Range to output from the entries below: the line containing "completion of any status counts" through the line containing "let c := x.retryCount + 1". Set it down exactly, ends included, nothing else.
** RECORDED DATA follows **
/-- A completion of any status at an ABANDONED walk slot counts LATE_COMPLETIONS and makes a LATE_COMPLETION
record with the slot's window and map-entry address; the slot becomes FREE and the backlog is served into
it. With an empty backlog nothing else changes. With one backlog entry, every other slot busy, and the
entry's one match a VALID MAPPED window with the right whose page is neither cached nor covered, the
entry takes that window and page, CACHE_MISSES counts, and the freed slot starts its walk, which joins
the own list. Premise: the law of the own list. (From R18, R21, R26, R28, R29, R39, R83.) -/
def Obligations.LateWalkFreesAndServes : Prop :=
  ∀ (s : State) (p : CplPacket) (rest : List CplPacket) (k : WalkId) (i : EntryId) (w : WinId),
    OwnListLaw s → CompletionFor s p rest (64 + k.val) → (s.walks[k]).state = .abandoned →
    let note : FaultRecord :=
      { kind := .lateCompletion, window := some (s.walks[k]).window, hostAddr := some (s.walks[k]).mapAddr }
    let e := s.entries[i]
    let win := s.windows[w]
    let page := (e.dAddr.toNat - win.base.toNat) / 16384
    (s.backlog = [] →
      exec .completionMatching s = .next
        (noteRecords [note] (bump lateCompletions { s with uCplIn := rest, walks := s.walks.set k {} })))
    ∧ (s.backlog = [i] → e.state = .translating → Matches s e.requester e.dAddr w → win.state = .valid →
        win.mode = some .mapped → win.rights.permits e.kind = true → Uncached s w page → Uncovered s w page →
        (∀ j : WalkId, j ≠ k → (s.walks[j]).state ≠ .free) →
      exec .completionMatching s = .next
        (noteRecords [note]
          (bump lateCompletions
            (bump cacheMisses
              { s with
                uCplIn := rest
                backlog := []
                entries := s.entries.set i { e with window := w, page := page, hostAddr := none }
                walks := s.walks.set k (startedWalk s i w page)
                ownList := s.ownList ++ [.walk k] }))))

/-- At the ISSUED alert slot an OK completion without data makes the slot FREE; an ERROR, any other code, OK
with data, or a RETRY at the walk retry limit fails the alert: one ALERT_FAILED record with the captured
address and the slot FREE; a RETRY below the limit raises the retry count and the slot becomes
RETRY_WAIT, or QUEUED at the tail of the own list when the backoff is 0. At the ABANDONED slot a
completion of any status counts LATE_COMPLETIONS, makes a LATE_COMPLETION record and makes the slot FREE.
Whenever the slot becomes FREE the trigger is evaluated once, at the end. Premise: the law of the own
list. (From R83, R141, R142, R143, R144, R145.) -/
def Obligations.AlertCompletion : Prop :=
  ∀ (s : State) (p : CplPacket) (rest : List CplPacket),
    OwnListLaw s → CompletionFor s p rest 68 →
    let x := s.alertSlot
    let c := x.retryCount + 1
    let d := min (s.timing.walkBackoffBase * 2 ^ x.retryCount) 255
    let u := { s with uCplIn := rest }
    let freed := { u with alertSlot := {} }
    let failed := evalTrigger (offerRecord { kind := .alertFailed, hostAddr := some x.address } freed)
    (x.state = .issued →
      (headerStatus p.h0 = 0 → p.body = [] → exec .completionMatching s = .next (evalTrigger freed))
      ∧ (headerStatus p.h0 ≠ 1 → (headerStatus p.h0 ≠ 0 ∨ p.body ≠ []) →
        exec .completionMatching s = .next failed)
      ∧ (headerStatus p.h0 = 1 → s.timing.walkRetryLimit ≤ x.retryCount →
        exec .completionMatching s = .next failed)
      ∧ (headerStatus p.h0 = 1 → x.retryCount < s.timing.walkRetryLimit → 0 < d →
        exec .completionMatching s = .next
          { u with
            alertSlot :=
              { x with
                state := .retryWait, retryCount := c, releaseTick := some (s.now + BitVec.ofNat 32 d) } })
      ∧ (headerStatus p.h0 = 1 → x.retryCount < s.timing.walkRetryLimit → d = 0 →
        exec .completionMatching s = .next
          { u with alertSlot := { x with state := .queued, retryCount := c }, ownList := s.ownList ++ [.alert] }))
    ∧ (x.state = .abandoned →
      exec .completionMatching s = .next
        (evalTrigger
          (offerRecord { kind := .lateCompletion, hostAddr := some x.address } (bump lateCompletions freed))))

/-- When every block has taken the tick before, or no timer has run out at it, TICK advances the tick counter
by 1 modulo 2^32, the timing settings last written become those in force, and the three blocks have the
new tick to take; nothing else changes. A block that has still to take the tick before takes it first, by
its own row, in the order Transaction Table, Walk Unit, alert slot: TICK answers what it answers right
after the row of a timer of that block that has run out, and a block with no such timer only has the tick
behind it. That the blocks' examination of a tick is a happening of its own, taken before the next
advance and in that order, and how the settings are held, are the model's choice and readings (log
entries 4, 5 and 6). (From R100, R101, R102, R103.) -/
def Obligations.TickAdvances : Prop :=
  ∀ (s : State) (c : Instr) (j : EntryId) (k : WalkId),
    let tableQuiet := ∀ i : EntryId, EntryQuiet s i
    let walksQuiet := ∀ l : WalkId, WalkQuiet s l
    let alertQuiet := alertTimesOut s = false ∧ alertReleases s = false ∧ alertReclaims s = false
    (((s.tableDue = false ∧ s.walkDue = false ∧ s.alertDue = false) ∨ (tableQuiet ∧ walksQuiet ∧ alertQuiet)) →
      exec .tick s = .next
        { s with
          now := s.now + 1, tickTiming := s.timing, tableDue := true, walkDue := true, alertDue := true })
    ∧ (s.tableDue = true → tableQuiet → exec .tick s = exec .tick { s with tableDue := false })
    ∧ (s.tableDue = true →
        ((c = .requestAgeExpiry j ∧ entryExpires s j = true) ∨ (c = .entryRelease j ∧ entryReleases s j = true)
          ∨ (c = .entryReclaim j ∧ entryReclaims s j = true)) →
      ∃ t, exec c s = .next t ∧ t.tableDue = false ∧ exec .tick s = exec .tick t)
    ∧ (s.tableDue = false → s.walkDue = true → walksQuiet →
      exec .tick s = exec .tick { s with walkDue := false })
    ∧ (s.tableDue = false → s.walkDue = true →
        ((c = .walkTimeout k ∧ walkTimesOut s k = true) ∨ (c = .walkRelease k ∧ walkReleases s k = true)
          ∨ (c = .walkReclaim k ∧ walkReclaims s k = true)) →
      ∃ t, exec c s = .next t ∧ t.tableDue = false ∧ t.walkDue = false ∧ exec .tick s = exec .tick t)
    ∧ (s.tableDue = false → s.walkDue = false → s.alertDue = true →
        ((c = .alertTimeout ∧ alertTimesOut s = true) ∨ (c = .alertRelease ∧ alertReleases s = true)
          ∨ (c = .alertReclaim ∧ alertReclaims s = true)) →
      ∃ t, exec c s = .next t ∧ t.tableDue = false ∧ t.walkDue = false ∧ t.alertDue = false
        ∧ exec .tick s = exec .tick t)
** End of RECORDED DATA **
**ANSWER SPACE**
completion of any status counts LATE_COMPLETIONS, makes a LATE_COMPLETION record and makes the slot FREE.
Whenever the slot becomes FREE the trigger is evaluated once, at the end. Premise: the law of the own
list. (From R83, R141, R142, R143, R144, R145.) -/
def Obligations.AlertCompletion : Prop :=
  ∀ (s : State) (p : CplPacket) (rest : List CplPacket),
    OwnListLaw s → CompletionFor s p rest 68 →
    let x := s.alertSlot
    let c := x.retryCount + 1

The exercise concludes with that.